- [TASK DETAILS]
Wherever the string "DESIGN" appears in the records, return the line that holds it.

Saved data entries:
---
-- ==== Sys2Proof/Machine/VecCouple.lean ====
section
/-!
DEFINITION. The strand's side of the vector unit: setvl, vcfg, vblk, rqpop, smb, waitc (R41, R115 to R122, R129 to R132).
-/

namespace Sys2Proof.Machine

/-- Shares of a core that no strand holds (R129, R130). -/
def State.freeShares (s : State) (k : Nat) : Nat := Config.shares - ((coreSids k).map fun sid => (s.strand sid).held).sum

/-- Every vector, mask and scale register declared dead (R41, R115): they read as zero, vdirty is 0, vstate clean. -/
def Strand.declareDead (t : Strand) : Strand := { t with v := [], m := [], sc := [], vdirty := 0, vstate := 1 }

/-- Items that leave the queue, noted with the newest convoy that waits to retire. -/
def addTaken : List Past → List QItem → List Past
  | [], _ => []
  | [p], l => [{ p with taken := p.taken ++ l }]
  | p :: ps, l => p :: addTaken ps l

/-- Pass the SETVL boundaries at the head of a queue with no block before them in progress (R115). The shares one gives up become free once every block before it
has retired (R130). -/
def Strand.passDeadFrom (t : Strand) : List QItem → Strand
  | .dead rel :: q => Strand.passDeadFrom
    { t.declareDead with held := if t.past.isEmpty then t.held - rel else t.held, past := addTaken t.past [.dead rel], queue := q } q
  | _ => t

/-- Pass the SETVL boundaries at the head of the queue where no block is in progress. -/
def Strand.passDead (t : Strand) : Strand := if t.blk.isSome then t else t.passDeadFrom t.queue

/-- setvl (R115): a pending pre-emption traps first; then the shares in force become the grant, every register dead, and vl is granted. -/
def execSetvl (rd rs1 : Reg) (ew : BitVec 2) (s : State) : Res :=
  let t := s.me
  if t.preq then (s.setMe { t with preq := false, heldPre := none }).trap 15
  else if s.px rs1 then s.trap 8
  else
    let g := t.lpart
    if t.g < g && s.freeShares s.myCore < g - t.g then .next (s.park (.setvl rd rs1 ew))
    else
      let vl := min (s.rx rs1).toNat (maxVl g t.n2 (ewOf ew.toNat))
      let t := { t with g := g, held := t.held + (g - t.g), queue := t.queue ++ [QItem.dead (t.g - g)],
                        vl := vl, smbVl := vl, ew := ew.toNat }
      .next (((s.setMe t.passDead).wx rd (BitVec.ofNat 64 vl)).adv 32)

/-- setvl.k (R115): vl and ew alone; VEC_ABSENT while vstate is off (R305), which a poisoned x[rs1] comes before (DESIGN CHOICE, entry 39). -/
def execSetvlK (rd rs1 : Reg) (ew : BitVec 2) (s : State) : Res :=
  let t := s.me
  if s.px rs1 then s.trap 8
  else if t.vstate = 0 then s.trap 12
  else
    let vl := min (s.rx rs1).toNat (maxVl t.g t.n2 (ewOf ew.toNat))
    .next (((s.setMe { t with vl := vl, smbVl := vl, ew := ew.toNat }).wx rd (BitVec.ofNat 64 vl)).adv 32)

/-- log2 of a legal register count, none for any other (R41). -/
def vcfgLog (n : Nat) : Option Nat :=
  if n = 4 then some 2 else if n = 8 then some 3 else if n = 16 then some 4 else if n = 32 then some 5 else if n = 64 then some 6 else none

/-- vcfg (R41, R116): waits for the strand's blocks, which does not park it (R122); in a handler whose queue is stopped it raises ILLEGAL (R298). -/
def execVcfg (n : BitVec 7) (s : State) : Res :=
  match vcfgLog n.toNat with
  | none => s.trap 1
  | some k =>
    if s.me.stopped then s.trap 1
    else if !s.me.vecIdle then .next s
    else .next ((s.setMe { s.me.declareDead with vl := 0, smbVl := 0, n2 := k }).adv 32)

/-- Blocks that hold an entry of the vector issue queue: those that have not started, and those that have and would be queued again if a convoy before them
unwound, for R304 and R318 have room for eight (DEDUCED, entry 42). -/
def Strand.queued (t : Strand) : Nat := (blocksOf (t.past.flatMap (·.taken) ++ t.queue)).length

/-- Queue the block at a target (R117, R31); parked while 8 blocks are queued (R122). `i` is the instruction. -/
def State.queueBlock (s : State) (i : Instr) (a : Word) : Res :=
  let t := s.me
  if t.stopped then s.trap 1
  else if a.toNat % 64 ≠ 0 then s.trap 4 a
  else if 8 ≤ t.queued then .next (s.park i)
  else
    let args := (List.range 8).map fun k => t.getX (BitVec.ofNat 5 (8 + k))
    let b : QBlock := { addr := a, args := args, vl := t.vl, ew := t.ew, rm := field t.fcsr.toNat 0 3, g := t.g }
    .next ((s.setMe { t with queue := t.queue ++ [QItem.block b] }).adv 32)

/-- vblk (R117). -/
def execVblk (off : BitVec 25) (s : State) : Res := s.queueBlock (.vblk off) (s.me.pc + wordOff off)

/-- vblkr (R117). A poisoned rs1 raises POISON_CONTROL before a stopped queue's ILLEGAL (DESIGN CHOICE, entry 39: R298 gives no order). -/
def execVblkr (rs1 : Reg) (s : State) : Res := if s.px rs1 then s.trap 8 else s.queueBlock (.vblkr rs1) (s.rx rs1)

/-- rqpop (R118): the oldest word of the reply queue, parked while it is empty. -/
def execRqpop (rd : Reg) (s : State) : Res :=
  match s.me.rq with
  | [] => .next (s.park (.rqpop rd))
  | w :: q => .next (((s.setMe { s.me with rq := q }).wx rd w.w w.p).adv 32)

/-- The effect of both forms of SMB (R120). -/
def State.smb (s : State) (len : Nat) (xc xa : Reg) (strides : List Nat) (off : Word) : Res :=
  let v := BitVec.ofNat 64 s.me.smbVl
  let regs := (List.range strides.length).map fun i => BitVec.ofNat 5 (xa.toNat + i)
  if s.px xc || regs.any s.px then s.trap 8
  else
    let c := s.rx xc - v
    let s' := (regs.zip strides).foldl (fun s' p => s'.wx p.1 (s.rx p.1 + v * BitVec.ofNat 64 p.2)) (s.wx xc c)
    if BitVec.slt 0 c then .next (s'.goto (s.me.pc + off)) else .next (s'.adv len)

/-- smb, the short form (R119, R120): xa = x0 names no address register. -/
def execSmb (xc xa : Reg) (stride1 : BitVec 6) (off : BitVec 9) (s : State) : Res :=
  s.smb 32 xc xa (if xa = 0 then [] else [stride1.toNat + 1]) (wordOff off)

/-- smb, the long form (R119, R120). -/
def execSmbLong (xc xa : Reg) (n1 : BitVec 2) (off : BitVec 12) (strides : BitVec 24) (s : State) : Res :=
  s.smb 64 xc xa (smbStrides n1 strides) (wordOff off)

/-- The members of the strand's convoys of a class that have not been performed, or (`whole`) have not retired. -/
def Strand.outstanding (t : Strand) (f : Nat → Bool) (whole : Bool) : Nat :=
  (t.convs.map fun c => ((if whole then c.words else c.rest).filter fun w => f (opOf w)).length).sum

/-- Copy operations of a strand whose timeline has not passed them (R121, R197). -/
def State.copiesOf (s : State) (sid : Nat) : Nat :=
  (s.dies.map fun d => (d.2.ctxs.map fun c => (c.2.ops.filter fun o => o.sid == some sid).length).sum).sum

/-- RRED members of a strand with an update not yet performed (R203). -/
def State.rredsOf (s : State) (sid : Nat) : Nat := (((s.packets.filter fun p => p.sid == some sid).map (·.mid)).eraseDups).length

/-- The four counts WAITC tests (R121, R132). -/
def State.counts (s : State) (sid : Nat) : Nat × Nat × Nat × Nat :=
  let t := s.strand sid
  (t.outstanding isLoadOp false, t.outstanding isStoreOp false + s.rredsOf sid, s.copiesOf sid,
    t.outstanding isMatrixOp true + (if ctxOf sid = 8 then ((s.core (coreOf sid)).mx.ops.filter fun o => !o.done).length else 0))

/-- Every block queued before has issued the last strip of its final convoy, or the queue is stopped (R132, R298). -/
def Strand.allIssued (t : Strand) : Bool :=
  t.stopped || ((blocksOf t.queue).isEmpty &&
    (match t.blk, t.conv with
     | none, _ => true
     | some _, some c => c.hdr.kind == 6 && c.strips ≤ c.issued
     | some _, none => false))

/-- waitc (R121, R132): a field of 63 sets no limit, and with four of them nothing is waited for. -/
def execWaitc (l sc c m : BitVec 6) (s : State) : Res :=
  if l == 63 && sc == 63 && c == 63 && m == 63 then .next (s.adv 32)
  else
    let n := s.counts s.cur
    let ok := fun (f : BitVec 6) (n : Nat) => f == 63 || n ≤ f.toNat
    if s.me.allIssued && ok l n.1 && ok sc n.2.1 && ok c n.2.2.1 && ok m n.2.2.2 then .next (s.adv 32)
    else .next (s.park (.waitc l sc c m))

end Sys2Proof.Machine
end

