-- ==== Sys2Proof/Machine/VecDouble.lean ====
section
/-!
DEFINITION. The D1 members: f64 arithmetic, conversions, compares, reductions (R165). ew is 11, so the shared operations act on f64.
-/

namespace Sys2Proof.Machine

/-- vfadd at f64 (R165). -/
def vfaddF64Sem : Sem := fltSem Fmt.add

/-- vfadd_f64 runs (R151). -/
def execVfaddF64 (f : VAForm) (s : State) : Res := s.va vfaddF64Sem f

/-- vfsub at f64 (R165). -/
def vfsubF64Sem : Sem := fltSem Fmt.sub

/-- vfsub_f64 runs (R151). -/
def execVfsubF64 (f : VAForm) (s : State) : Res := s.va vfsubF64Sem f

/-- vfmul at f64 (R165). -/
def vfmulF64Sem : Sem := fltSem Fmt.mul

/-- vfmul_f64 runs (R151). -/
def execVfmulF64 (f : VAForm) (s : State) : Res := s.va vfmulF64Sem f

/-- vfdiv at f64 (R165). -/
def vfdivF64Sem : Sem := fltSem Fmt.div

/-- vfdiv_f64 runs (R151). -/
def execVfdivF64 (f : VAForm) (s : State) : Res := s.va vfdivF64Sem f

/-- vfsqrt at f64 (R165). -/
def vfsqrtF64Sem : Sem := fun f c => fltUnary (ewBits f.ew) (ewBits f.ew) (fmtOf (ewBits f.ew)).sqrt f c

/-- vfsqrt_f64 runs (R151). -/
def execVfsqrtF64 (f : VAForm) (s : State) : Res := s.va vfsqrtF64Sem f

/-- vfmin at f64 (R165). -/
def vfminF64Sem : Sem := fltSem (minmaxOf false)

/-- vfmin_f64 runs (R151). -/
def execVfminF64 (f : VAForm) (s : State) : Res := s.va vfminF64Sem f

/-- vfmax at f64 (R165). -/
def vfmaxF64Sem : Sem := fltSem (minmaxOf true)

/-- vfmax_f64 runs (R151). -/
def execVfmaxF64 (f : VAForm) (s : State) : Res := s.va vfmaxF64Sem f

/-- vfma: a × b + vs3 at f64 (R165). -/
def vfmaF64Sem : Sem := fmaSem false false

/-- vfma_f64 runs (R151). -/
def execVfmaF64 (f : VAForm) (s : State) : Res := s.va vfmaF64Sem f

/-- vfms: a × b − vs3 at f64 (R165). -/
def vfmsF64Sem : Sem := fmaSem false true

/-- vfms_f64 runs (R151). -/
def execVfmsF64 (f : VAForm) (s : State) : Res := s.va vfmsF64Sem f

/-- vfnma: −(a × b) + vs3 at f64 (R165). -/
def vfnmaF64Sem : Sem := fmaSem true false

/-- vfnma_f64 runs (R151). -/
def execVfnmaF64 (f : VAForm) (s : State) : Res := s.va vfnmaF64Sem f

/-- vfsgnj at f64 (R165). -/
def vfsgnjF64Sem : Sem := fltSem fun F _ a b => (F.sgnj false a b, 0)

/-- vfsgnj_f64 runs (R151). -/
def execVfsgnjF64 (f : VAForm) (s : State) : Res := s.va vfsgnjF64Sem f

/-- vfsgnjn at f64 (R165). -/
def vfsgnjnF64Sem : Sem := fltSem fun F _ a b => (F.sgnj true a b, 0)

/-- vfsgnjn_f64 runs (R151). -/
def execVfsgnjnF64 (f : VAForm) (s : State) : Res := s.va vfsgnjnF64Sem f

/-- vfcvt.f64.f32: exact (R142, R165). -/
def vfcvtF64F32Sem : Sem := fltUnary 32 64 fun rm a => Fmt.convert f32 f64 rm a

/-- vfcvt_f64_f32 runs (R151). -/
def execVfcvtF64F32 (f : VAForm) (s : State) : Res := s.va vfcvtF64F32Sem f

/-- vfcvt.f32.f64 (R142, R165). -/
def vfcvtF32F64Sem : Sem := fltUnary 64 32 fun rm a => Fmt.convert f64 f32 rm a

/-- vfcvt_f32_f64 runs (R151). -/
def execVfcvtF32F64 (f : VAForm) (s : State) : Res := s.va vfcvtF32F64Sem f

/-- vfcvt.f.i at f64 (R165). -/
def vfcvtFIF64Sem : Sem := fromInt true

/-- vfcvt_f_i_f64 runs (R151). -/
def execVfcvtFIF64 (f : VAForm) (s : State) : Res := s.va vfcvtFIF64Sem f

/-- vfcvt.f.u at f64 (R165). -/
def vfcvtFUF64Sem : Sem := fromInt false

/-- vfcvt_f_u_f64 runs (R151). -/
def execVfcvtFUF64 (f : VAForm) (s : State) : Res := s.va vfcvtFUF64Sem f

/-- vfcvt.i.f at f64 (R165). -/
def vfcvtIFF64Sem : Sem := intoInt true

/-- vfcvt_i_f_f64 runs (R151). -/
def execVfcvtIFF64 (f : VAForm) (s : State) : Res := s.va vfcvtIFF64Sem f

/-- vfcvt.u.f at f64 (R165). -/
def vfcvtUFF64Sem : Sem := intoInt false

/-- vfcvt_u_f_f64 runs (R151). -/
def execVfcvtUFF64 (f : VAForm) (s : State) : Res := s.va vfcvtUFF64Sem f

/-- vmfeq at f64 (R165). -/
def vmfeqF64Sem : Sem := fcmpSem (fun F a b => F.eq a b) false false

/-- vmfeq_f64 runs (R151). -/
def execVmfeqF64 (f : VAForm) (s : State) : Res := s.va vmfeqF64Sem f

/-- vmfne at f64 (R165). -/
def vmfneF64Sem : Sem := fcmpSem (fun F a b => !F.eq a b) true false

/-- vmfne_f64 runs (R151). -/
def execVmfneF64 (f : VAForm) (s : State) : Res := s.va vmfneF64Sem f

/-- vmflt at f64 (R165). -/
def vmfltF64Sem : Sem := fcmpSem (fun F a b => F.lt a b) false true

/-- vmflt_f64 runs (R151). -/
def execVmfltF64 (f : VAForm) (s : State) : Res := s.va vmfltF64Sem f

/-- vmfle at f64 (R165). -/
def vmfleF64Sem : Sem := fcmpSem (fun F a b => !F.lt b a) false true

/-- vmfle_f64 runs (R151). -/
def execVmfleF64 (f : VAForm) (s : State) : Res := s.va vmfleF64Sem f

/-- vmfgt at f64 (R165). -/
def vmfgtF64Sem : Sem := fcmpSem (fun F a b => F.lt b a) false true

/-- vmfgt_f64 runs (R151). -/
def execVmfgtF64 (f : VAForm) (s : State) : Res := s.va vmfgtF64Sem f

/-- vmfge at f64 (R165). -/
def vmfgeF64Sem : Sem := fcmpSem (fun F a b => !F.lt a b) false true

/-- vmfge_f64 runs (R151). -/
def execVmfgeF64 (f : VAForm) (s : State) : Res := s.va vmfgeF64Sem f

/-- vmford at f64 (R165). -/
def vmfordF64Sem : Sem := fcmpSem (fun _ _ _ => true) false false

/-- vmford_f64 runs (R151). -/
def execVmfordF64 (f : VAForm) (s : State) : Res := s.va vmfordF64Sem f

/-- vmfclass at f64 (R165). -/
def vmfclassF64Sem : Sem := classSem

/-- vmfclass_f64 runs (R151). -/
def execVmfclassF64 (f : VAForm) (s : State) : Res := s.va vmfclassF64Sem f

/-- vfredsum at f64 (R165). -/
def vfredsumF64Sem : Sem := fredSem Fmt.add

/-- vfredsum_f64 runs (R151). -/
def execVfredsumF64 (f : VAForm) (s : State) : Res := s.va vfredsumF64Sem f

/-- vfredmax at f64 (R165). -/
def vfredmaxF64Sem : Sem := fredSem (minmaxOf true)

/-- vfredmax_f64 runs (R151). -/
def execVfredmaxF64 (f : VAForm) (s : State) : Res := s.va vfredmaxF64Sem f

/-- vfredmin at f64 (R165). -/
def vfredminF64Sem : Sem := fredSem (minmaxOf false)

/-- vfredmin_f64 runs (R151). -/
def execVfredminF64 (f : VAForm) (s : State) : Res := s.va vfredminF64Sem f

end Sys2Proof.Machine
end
---
- [EXERCISE OUTPUT]
/-- setvl.k (R115): vl and ew alone; VEC_ABSENT while vstate is off (R305), which a poisoned x[rs1] comes before (DESIGN CHOICE, entry 39). -/
/-- vblkr (R117). A poisoned rs1 raises POISON_CONTROL before a stopped queue's ILLEGAL (DESIGN CHOICE, entry 39: R298 gives no order). -/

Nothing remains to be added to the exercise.